Coco Luedi, president of the Downers Grove-based DuPage Wildlife Foundation, deferred questions about the lawsuit to her lawyers, but did not hold back from accusing the Willowbrook Wildlife Center of unnecessarily euthanizing baby animals.
“Even healthy, young squirrels, they would (euthanize a large number of them and) they would not tell people,” Luedi said. “They closed the back door, they didn’t like anybody going in. ... We’re going to bring this stuff out.”
The story begins in 1982, when an organization, Friends of the Furred and Feathered of DuPage County, was created. That group later changed its name to the Willowbrook Wildlife Foundation.
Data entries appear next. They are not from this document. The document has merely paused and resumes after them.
-- ==== Sys2Proof/Machine/Detector.lean ====
section
/-! DEFINITION. The Change Detector (chapter 3): the start of an analysis, the measuring of tiles, the class of a frame,
cue promotion, and the completion that makes a frame CURRENT (R11, R71). -/

namespace Sys2Proof.Machine

/-! ### The start of an analysis -/

/-- The set of the tiles of a grid whose attribute is not NONE (R49). -/
def exclusionSet (entries : List Attr) (tiles : Nat) : TileSet :=
  (List.range tiles).foldl
    (fun acc t => if entries.getD t .none = .none then acc else acc ||| BitVec.twoPow 640 t) 0

/-- The set of the first tile indices. -/
def gridSet (tiles : Nat) : TileSet := BitVec.ofNat 640 (2 ^ tiles - 1)

/-- The analysis context at the start: snapshots taken, counts 0, row 0 awaited (R49, R50). -/
def startCtx (s : State) (k : Nat) (f : SealedFrame) : AnalysisCtx :=
  let x := f.source
  { slot := k, source := x, number := f.number, arrival := f.arrival, cols := s.cols x, rows := s.rows x,
    settings := s.cd.settings.get x,
    excluded := exclusionSet (s.attr.entries.get x) (s.cols x * s.rows x),
    marked := s.cd.marks.get x &&& gridSet (s.cols x * s.rows x),
    nextRow := 0, changed := 0, active := 0, mask := 0, attrSeen := false }

/-- An idle detector takes the head of its queue: the slot is ANALYSING, the context stands, the later-write indicators
of the source are clear, and the first row's burst is requested (R48, R49, R61). -/
def startAnalysis (s : State) : State :=
  match s.cd.ctx, s.cd.queue with
  | none, k :: rest =>
    match s.slot k with
    | .queued f =>
      let c := startCtx s k f
      let s := s.setSlot k (.analysing f)
      placeRequest .det (detectorRowCost c.cols)
        { s with cd := { s.cd with queue := rest, ctx := some c, laterWrites := s.cd.laterWrites.set f.source 0 } }
    | _ => { s with cd := { s.cd with queue := rest } }
  | _, _ => s

/-! ### Measuring a tile -/

/-- The luma sample of a slot's picture at column px and line py, for a picture of c tile columns (R1). -/
def lumaAt (mem : List Host.Cell) (base cols px py : Nat) : Nat :=
  (readByte mem (base + py / 64 * (cols * Config.tileBytes) + py % 64 * (64 * cols) + px)).toNat

/-- The sum of the 256 samples of a sub-block whose first sample is at (px, py) (R53). -/
def subBlockSum (mem : List Host.Cell) (base cols px py : Nat) : Nat :=
  ((List.range 16).map (fun j => ((List.range 16).map (fun i => lumaAt mem base cols (px + i) (py + j))).sum)).sum

/-- A sub-block mean from its sum, a half rounded up (R53). -/
def subBlockMean (sum : Nat) : Byte := BitVec.ofNat 8 ((sum + 128) / 256)

/-- The sixteen sub-block means of the tile in row r and column c (R53). -/
def tileMeans (mem : List Host.Cell) (base cols r c : Nat) : List Byte :=
  (List.range 16).map (fun k =>
    subBlockMean (subBlockSum mem base cols (64 * c + 16 * (k % 4)) (64 * r + 16 * (k / 4))))

/-- The distance of two values. -/
def absDiff (a b : Nat) : Nat := (a - b) + (b - a)

/-- The distance of new means from a signature (R54). -/
def tileDistance (means signature : List Byte) : Nat :=
  (List.zipWith (fun (m g : Byte) => absDiff m.toNat g.toNat) means signature).sum

/-- A tile found changed: the signature takes the new means, ACTIVE with quiet run 0, and the last-changed number is the
frame's (R56 to R59). -/
def changedTile (n : FrameNo) (means : List Byte) : TileRec :=
  { state := .active, quietRun := 0, signature := means, lastChanged := some n }

/-- The measurement of one tile record against new means: the record after it, and whether the tile was changed (R56 to R58). -/
def measureTile (g : DetectSettings) (n : FrameNo) (means : List Byte) (t : TileRec) : TileRec × Bool :=
  let dist := tileDistance means t.signature
  match t.state with
  | .reseed => (changedTile n means, true)
  | .quiet => if g.tHi < dist then (changedTile n means, true) else (t, false)
  | .active =>
    if g.tLo < dist then (changedTile n means, true)
    else if g.quiet ≤ t.quietRun + 1 then ({ t with state := .quiet, quietRun := 0 }, false)
    else ({ t with quietRun := t.quietRun + 1 }, false)

/-- One tile's part of a row step: its record, and the context's counts, mask and attribute-seen indicator (R59, R60, R62).
`means` are the tile's new means, read only when the tile is measured. -/
def tileStep (means : List Byte) (t : Nat) (c : AnalysisCtx) (old : TileRec) : TileRec × AnalysisCtx :=
  let measured := !c.excluded.getLsbD t
  let marked := c.marked.getLsbD t
  let m := if measured then measureTile c.settings c.number means old else (old, false)
  let new := if marked then { m.1 with lastChanged := some c.number } else m.1
  (new, { c with
    changed := c.changed + bit m.2
    active := c.active + bit measured
    mask := if m.2 || marked then c.mask ||| BitVec.twoPow 640 t else c.mask
    attrSeen := c.attrSeen || marked })

/-- Every tile of row r is measured or marked, from column 0 to the last (R51). -/
def measureRow (mem : List Host.Cell) (base r : Nat) (tiles : List TileRec) (c : AnalysisCtx) : List TileRec × AnalysisCtx :=
  (List.range c.cols).foldl
    (fun (p : List TileRec × AnalysisCtx) col =>
      let t := r * c.cols + col
      let q := tileStep (tileMeans mem base c.cols r col) t p.2 (p.1.getD t TileRec.reset)
      (p.1.set t q.1, q.2)) (tiles, c)

/-! ### The class of a frame and cue promotion -/

/-- The class before cue promotion (R65). -/
def baseClass (first : Bool) (changed active percent : Nat) (mask : TileSet) : FrameClass :=
  if first || (decide (1 ≤ active) && decide (percent * active ≤ changed * 100)) then .scene
  else if mask = 0 then .hold else .patch

/-- A cue record is eligible for a frame of the source with the arrival stamp: its stamp is at or before it (R68).
DESIGN CHOICE: a cue captured after the seal at the same value of the time counter has a stamp equal to the arrival stamp, and by
this test it is eligible, although R68 also says of a cue captured after the seal that it is not (notes/assumptions/30.md). -/
def cueEligible (x : Src) (arrival : Stamp) (q : CueRec) : Bool := q.target = x && atOrBefore q.stamp arrival

/-- What a completion does with the cue FIFO: the FIFO after it, whether the frame takes CUE, and how many cues expired
(R68 to R70). -/
def examineCues (x : Src) (arrival : Stamp) (cls : FrameClass) (window : Nat) (cues : List CueRec) : List CueRec × Bool × Nat :=
  if !cues.any (cueEligible x arrival) then (cues, false, 0)
  else if cls = .hold then
    let aged := cues.map (fun q => if cueEligible x arrival q then { q with waited := q.waited + 1 } else q)
    let spent := fun (q : CueRec) => cueEligible x arrival q && decide (window ≤ q.waited)
    (aged.filter (fun q => !spent q), false, aged.countP spent)
  else (cues.filter (fun q => !cueEligible x arrival q), true, 0)

/-! ### Completion -/

/-- The pool's steps 1 to 3 of a completion: the slot is CURRENT with its verdict and the lanes bound to the source as its
owed set, and the slot that was CURRENT before is STALE (R11). -/
def supersede (x : Src) (k : Nat) (f : SealedFrame) (v : Verdict) (s : State) : State :=
  let owed : PerRL Bool := ⟨s.boundTo .r0 x, s.boundTo .r1 x, s.boundTo .r2 x, s.boundTo .r3 x⟩
  let s := match s.fpc.current.get x with
    | some j =>
      match s.slot j with
      | .analysed _ f' v' h o => s.setSlot j (.analysed false f' v' h o)
      | _ => s
    | none => s
  let s := s.setSlot k (.analysed true f v 0 owed)
  { s with fpc := { s.fpc with current := s.fpc.current.set x (some k) } }

/-- A READY notice for each lane in the frame's owed set (R11 step 5, R107). -/
def sendReady (k : Nat) (s : State) : State :=
  match s.slot k with
  | .analysed _ f v _ owed =>
    rlAll.foldl (fun s l =>
      if owed.get l then placeNotice l (.ready f.source f.number v.cls v.flags) s else s) s
  | _ => s

/-- Each lane bound to the source with a pending claim takes the new CURRENT frame (R11 step 6, R12). -/
def servePendingClaims (x : Src) (k : Nat) (s : State) : State :=
  rlAll.foldl (fun s l =>
    match (s.rl.get l).binding, (s.rl.get l).pendingClaim with
    | some b, some _ => if b.source = x then takeFrame l b k s else s
    | _, _ => s) s

/-- The FPC's completion of the slot's analysis with the detector's verdict, with the chapter decision and the SCENE and
CHAPTER events in their places (R11, R71 step 7, R159). -/
def completeFrame (k : Nat) (f : SealedFrame) (v : Verdict) (s : State) : State :=
  let x := f.source
  let old := s.fpc.current.get x
  let oldSlot := (old.map (fun j => s.slot j)).getD .free
  let why := chapterDecision (s.clr.chapters.get x) v.cls v.flags f.number
  let v := { v with flags := { v.flags with chapter := why.isSome } }
  let s := supersede x k f v s
  let s := match why with
    | some r => { s with clr := recordChapter s.clr f v.changed v.active r }
    | none => s
  let s := sendReady k s
  let s := if v.cls = .scene then fireEvent ⟨.scene, some x, some f.number⟩ s else s
  let s := if why.isSome then fireEvent ⟨.chapter, some x, some f.number⟩ s else s
  let s := servePendingClaims x k s
  match old with
  | some j => if j = k then s else examineSlot oldSlot j s
  | none => s

/-- The verdict of a finished analysis, and the cue FIFO and miss count it leaves (R63 to R70). -/
def verdictOf (c : AnalysisCtx) (first : Bool) (window : Nat) (cues : List CueRec) : Verdict × List CueRec × Nat :=
  let cls := baseClass first c.changed c.active c.settings.percent c.mask
  let e := examineCues c.source c.arrival cls window cues
  ({ cls := if e.2.1 then .scene else cls
     flags := { first := first, cue := e.2.1, chapter := false, attr := c.attrSeen }
     changed := c.changed, active := c.active, mask := c.mask }, e.1, e.2.2)

/-- The completion of an analysis (R71): the verdict, the first flag, the cues, the marks the snapshot held and no later
write renewed (R61), the FPC's completion, and then the next analysis if one waits. -/
def completeAnalysis (c : AnalysisCtx) (s : State) : State :=
  let x := c.source
  let e := verdictOf c (s.cd.first.get x) s.tcu.cueSettings.window s.tcu.cues
  let s := { s with tcu := { s.tcu with cues := e.2.1 } }
  let s := s.modCounters x (fun n => { n with cueMisses := satAdd n.cueMisses e.2.2 })
  let s := { s with cd := { s.cd with
    first := s.cd.first.set x false
    marks := s.cd.marks.set x (s.cd.marks.get x &&& ~~~(c.marked &&& ~~~(s.cd.laterWrites.get x))) } }
  let s := match s.slot c.slot with
    | .analysing f => completeFrame c.slot f e.1 s
    | _ => s
  startAnalysis { s with cd := { s.cd with ctx := none } }

/-- The row step of the analysis under way when its burst completes: the row's tiles, and then the next row's burst or the
completion (R51, R71). -/
def rowStep (c : AnalysisCtx) (s : State) : State :=
  let q := measureRow s.mem (s.rowPlace c.slot c.cols 0) c.nextRow (s.cd.tiles.get c.source) c
  let c : AnalysisCtx := { q.2 with nextRow := c.nextRow + 1 }
  let s := { s with cd := { s.cd with tiles := s.cd.tiles.set c.source q.1, ctx := some c } }
  if c.nextRow < c.rows then placeRequest .det (detectorRowCost c.cols) s else completeAnalysis c s

/-- DETECTOR_ROW_BURST_COMPLETE (R51): the burst ends with its grant choice (R137), and the row it read is measured; a
burst whose analysis was aborted is discarded (R52). -/
def execDetectorRowBurstComplete (s : State) : Host.Outcome State Fault Refusal :=
  running s fun s =>
    match s.ms.dram with
    | .burst b =>
      match b.job with
      | .detector =>
        if !mayComplete s.ms then .next s
        else match s.cd.ctx with
          | some c =>
            if !b.live then .next (endBurst s)
            else if inDram (s.rowPlace c.slot c.cols c.nextRow) (64 * c.cols * 64) then .next (rowStep c (endBurst s))
            else .fault .dramRange
          | none => .next (endBurst s)
      | _ => .next s
    | _ => .next s

end Sys2Proof.Machine
end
Then in April 2008, with a new board of directors, the group changed its name a second time to the DuPage Wildlife Foundation.
According to Jim Knippen, an attorney for the Forest Preserve, the organization originally told the state of Illinois it would be a nonprofit corporation that existed exclusively to raise money for the Forest Preserve to support wildlife rehabilitation. Specifically, the foundation supported the Willowbrook Wildlife Center, which treats injured and orphaned animals native to northeastern Illinois.
However, Knippen said, when the organization changed its name to the DuPage Wildlife Foundation in 2008, it also changed its corporate purpose so the Forest Preserve was no longer the exclusive beneficiary of any money raised.
Knippen said what the organization did was legal, but it now must account for all the money it received prior to changing its corporate purpose.
“(People who donated money to the organization) understood that money was being donated for the specific purpose that was on record with the Secretary of State,” Knippen said.
The Forest Preserve now wants the court to stop the DuPage Wildlife Foundation from using money donated to it before April 8, 2008, for anything other than the nonprofit purposes it committed to in its filings with the Secretary of State.
The DuPage Wildlife Foundation split from the forest preserve in June 2008.
In past reports on the foundation’s split from the Forest Preserve, Luedi had accused the district of withholding the foundation’s records and information about the operations of the Willowbrook Wildlife Center.
Knippen said he does not know whether the Willowbrook Wildlife Center has euthanized baby squirrels.
“There are federal (and state) regulations that govern how you deal with wild animals,” Knippen said. “The district stringently follows the wildlife laws of the federal government and the state with regard to wildlife.”